**Task details**:
Each line below from the one containing "s.modBox b (fun" through the one containing "ring (R392) and exposure buffers (R379). -/" should be output exactly as it stands, and no other line should appear.

**Data**:
"""
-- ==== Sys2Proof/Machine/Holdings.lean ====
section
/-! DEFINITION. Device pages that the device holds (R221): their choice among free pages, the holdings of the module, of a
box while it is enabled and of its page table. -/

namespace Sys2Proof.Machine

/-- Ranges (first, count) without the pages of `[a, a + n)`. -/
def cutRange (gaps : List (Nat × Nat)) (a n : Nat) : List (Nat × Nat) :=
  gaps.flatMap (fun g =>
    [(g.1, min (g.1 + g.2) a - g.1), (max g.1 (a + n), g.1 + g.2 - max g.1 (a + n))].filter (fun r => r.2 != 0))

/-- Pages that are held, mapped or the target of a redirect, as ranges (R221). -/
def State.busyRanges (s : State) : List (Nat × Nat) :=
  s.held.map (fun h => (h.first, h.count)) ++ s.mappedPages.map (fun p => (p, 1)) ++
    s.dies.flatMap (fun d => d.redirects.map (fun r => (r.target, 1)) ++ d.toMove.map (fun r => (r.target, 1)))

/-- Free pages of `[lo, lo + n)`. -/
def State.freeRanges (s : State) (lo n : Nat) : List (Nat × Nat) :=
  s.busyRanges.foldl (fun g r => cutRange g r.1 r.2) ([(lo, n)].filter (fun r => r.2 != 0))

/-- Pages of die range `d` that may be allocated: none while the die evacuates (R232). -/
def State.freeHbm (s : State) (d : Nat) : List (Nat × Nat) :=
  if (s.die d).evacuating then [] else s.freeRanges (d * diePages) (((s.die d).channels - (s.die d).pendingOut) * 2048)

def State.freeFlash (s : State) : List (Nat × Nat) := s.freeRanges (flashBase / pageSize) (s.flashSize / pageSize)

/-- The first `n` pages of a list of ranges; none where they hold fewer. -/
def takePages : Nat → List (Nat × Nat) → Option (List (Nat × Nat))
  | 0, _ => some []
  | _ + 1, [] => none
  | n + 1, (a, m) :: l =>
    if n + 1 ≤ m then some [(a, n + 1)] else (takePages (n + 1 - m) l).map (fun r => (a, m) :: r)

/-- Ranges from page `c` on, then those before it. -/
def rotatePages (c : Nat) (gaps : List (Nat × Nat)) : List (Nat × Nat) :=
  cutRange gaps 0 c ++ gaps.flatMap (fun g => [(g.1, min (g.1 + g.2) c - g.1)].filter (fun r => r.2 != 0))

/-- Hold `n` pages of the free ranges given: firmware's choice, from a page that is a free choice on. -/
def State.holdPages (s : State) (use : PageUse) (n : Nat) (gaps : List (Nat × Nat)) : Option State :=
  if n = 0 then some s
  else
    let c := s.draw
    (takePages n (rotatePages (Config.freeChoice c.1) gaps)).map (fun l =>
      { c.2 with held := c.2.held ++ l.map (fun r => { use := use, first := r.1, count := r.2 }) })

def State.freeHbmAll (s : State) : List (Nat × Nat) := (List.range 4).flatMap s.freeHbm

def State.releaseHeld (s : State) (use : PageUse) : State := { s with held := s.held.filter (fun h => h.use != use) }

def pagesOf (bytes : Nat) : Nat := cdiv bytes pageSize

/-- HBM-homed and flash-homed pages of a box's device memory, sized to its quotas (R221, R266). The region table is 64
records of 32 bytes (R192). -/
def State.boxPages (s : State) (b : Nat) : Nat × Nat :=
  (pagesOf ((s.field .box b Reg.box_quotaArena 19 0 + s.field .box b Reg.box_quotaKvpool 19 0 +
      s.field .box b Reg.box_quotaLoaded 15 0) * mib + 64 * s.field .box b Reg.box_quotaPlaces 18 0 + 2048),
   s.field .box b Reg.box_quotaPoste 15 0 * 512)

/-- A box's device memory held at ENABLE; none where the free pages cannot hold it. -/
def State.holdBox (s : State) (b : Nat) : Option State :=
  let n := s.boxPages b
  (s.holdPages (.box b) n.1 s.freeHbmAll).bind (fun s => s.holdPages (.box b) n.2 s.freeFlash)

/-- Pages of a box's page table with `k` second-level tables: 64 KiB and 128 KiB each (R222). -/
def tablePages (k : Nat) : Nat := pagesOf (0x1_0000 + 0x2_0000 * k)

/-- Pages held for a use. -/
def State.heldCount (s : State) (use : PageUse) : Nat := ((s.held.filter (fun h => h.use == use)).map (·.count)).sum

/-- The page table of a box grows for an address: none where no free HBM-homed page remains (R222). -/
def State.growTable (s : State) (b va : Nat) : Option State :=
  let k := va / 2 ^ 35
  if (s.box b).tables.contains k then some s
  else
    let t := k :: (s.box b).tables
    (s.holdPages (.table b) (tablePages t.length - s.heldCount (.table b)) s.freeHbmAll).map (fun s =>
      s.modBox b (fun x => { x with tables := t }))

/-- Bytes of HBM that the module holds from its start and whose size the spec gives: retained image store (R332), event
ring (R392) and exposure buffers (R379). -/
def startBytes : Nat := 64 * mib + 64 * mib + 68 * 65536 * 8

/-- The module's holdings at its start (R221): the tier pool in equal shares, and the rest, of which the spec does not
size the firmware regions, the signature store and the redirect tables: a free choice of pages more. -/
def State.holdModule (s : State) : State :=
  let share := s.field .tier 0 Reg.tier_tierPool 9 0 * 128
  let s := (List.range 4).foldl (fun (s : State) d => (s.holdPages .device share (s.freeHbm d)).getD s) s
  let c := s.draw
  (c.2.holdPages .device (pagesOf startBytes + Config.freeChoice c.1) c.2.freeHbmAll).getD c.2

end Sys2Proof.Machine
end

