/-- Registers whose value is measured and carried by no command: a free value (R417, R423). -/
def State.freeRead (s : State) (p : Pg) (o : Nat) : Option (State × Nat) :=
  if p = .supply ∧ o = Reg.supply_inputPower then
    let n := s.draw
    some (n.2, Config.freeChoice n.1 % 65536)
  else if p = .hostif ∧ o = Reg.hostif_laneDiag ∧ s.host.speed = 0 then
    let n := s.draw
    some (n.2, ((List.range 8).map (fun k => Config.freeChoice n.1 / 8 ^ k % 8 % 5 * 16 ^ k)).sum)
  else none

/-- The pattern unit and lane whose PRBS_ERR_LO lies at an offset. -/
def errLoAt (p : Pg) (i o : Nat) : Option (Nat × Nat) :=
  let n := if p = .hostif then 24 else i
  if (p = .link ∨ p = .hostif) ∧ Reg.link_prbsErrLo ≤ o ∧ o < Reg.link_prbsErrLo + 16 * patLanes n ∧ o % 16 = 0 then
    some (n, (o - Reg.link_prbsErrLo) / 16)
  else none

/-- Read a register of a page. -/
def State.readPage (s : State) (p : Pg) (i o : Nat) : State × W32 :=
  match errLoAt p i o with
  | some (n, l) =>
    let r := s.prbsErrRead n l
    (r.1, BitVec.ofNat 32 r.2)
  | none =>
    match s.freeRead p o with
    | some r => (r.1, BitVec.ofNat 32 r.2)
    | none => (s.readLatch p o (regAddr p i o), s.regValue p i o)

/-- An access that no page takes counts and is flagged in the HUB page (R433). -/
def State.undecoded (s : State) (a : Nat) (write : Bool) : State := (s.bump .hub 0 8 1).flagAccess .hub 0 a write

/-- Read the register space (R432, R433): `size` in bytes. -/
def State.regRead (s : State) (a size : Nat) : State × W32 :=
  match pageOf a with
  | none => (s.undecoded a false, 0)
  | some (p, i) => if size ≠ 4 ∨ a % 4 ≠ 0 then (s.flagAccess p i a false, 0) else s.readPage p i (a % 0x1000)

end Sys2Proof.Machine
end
"""
"""
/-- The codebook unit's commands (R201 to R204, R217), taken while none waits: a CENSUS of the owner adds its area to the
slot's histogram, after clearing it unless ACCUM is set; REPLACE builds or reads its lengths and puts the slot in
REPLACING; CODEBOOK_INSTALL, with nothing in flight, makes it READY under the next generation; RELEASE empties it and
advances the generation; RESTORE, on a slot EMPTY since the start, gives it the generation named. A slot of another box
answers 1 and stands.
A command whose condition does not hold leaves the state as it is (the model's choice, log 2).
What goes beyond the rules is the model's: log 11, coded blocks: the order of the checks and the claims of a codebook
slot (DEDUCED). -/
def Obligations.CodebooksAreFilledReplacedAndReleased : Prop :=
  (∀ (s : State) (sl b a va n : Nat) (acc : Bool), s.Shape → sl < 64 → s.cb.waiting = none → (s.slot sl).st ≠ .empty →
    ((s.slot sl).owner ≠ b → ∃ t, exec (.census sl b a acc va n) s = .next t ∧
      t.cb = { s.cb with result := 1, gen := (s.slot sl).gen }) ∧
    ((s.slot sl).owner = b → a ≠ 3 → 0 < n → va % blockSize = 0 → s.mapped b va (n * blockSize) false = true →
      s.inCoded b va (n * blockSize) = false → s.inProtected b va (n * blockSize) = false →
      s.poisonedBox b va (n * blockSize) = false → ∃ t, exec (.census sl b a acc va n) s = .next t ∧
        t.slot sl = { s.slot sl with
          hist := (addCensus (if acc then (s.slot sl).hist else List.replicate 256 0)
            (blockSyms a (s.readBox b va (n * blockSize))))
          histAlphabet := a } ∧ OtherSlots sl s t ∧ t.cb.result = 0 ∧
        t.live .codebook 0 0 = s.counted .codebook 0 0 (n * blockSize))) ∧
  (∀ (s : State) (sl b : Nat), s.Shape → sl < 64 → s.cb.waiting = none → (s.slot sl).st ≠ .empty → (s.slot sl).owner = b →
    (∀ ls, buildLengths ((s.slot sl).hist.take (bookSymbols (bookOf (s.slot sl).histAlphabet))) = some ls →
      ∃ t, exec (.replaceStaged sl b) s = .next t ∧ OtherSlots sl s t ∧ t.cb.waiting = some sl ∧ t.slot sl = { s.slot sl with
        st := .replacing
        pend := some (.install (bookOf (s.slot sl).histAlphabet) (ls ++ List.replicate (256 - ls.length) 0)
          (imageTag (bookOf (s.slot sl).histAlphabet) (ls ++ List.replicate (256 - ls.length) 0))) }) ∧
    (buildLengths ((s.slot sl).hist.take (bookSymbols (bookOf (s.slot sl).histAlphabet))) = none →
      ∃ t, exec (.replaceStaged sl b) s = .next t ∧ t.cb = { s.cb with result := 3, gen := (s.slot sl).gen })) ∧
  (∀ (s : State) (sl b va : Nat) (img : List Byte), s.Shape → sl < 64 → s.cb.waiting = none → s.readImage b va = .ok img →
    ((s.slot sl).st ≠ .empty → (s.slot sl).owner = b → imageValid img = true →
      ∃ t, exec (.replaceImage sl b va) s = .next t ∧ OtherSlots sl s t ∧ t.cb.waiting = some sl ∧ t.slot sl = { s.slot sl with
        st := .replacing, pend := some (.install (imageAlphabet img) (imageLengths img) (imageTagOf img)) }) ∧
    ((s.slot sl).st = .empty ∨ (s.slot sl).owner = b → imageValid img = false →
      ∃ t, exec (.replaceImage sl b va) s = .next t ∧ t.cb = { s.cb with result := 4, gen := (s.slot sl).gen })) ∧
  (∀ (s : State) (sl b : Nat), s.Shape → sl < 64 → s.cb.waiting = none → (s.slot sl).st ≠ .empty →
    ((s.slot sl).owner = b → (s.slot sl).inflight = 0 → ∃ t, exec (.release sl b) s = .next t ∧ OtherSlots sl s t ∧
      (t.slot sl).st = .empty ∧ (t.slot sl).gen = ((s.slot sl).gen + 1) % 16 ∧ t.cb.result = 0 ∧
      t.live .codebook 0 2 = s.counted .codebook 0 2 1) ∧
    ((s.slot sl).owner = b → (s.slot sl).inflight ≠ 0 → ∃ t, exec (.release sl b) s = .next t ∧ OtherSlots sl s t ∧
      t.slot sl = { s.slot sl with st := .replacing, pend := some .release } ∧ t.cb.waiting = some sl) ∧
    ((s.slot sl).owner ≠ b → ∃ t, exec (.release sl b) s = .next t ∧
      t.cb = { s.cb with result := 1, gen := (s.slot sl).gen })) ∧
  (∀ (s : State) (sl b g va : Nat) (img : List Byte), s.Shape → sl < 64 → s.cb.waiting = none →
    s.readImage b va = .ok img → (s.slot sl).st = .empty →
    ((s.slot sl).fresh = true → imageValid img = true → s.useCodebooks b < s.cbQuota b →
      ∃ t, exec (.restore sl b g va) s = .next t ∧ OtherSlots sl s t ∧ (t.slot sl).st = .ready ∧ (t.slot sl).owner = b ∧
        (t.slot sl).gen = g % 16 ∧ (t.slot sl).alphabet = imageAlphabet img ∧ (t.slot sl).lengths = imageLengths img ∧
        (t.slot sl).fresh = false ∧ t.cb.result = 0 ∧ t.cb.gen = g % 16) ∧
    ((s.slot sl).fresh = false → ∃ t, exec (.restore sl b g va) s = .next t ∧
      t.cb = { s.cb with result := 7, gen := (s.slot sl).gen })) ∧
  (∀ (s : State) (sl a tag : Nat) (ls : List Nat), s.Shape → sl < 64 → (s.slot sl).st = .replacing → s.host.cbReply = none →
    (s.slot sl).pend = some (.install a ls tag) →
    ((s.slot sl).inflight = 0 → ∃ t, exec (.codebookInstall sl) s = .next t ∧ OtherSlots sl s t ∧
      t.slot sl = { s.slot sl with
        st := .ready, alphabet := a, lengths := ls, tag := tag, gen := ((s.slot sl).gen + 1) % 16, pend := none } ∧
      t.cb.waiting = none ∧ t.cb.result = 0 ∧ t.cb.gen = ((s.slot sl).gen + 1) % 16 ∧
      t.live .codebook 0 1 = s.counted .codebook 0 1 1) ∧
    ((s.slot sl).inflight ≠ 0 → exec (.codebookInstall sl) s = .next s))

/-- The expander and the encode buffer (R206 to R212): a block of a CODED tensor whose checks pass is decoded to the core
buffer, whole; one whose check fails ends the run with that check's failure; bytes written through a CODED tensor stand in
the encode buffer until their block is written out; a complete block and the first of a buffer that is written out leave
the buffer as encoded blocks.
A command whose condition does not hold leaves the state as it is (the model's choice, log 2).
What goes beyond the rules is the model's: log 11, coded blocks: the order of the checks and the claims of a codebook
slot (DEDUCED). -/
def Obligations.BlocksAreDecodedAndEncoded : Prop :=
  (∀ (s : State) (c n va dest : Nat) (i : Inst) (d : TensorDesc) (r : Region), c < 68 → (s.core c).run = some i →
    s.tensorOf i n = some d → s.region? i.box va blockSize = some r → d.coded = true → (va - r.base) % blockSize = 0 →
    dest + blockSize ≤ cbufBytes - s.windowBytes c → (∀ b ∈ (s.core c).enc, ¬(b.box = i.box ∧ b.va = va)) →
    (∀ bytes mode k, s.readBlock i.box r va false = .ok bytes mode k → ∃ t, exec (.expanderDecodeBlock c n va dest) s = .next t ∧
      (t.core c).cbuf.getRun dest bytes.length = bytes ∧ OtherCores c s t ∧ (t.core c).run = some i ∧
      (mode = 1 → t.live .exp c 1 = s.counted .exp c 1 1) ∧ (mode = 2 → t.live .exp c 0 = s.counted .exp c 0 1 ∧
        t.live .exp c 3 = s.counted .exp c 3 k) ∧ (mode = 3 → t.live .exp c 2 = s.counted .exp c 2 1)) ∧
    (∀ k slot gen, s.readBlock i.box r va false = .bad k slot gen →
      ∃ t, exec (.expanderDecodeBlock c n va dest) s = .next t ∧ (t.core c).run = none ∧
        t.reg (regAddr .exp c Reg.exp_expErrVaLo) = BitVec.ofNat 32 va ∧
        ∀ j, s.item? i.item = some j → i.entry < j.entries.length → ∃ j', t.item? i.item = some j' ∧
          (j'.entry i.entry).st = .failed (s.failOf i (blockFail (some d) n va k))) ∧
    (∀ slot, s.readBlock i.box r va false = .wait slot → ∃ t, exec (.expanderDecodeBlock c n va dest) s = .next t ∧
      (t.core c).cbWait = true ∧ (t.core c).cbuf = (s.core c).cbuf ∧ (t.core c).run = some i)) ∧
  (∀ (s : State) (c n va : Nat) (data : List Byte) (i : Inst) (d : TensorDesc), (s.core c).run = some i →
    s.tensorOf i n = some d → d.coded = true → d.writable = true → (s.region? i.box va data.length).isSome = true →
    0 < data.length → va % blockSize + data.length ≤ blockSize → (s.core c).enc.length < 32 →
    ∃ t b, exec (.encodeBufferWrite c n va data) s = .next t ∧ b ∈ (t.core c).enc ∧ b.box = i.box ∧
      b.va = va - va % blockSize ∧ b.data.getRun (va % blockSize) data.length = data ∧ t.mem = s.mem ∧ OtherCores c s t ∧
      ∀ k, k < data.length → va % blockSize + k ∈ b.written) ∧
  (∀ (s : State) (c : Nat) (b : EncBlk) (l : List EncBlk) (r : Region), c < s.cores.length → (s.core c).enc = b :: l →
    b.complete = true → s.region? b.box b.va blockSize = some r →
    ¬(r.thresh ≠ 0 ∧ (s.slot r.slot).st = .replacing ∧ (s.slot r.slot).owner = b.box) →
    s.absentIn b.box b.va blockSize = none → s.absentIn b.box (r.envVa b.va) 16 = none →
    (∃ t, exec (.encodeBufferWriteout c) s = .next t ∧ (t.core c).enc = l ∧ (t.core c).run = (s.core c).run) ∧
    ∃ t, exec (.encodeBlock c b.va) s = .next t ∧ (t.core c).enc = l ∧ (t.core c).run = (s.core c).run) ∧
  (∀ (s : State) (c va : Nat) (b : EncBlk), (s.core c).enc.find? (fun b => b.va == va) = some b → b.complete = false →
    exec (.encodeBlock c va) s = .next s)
"""
**Your solution**:
      s.modBox b (fun x => { x with tables := t }))

/-- Bytes of HBM that the module holds from its start and whose size the spec gives: retained image store (R332), event
ring (R392) and exposure buffers (R379). -/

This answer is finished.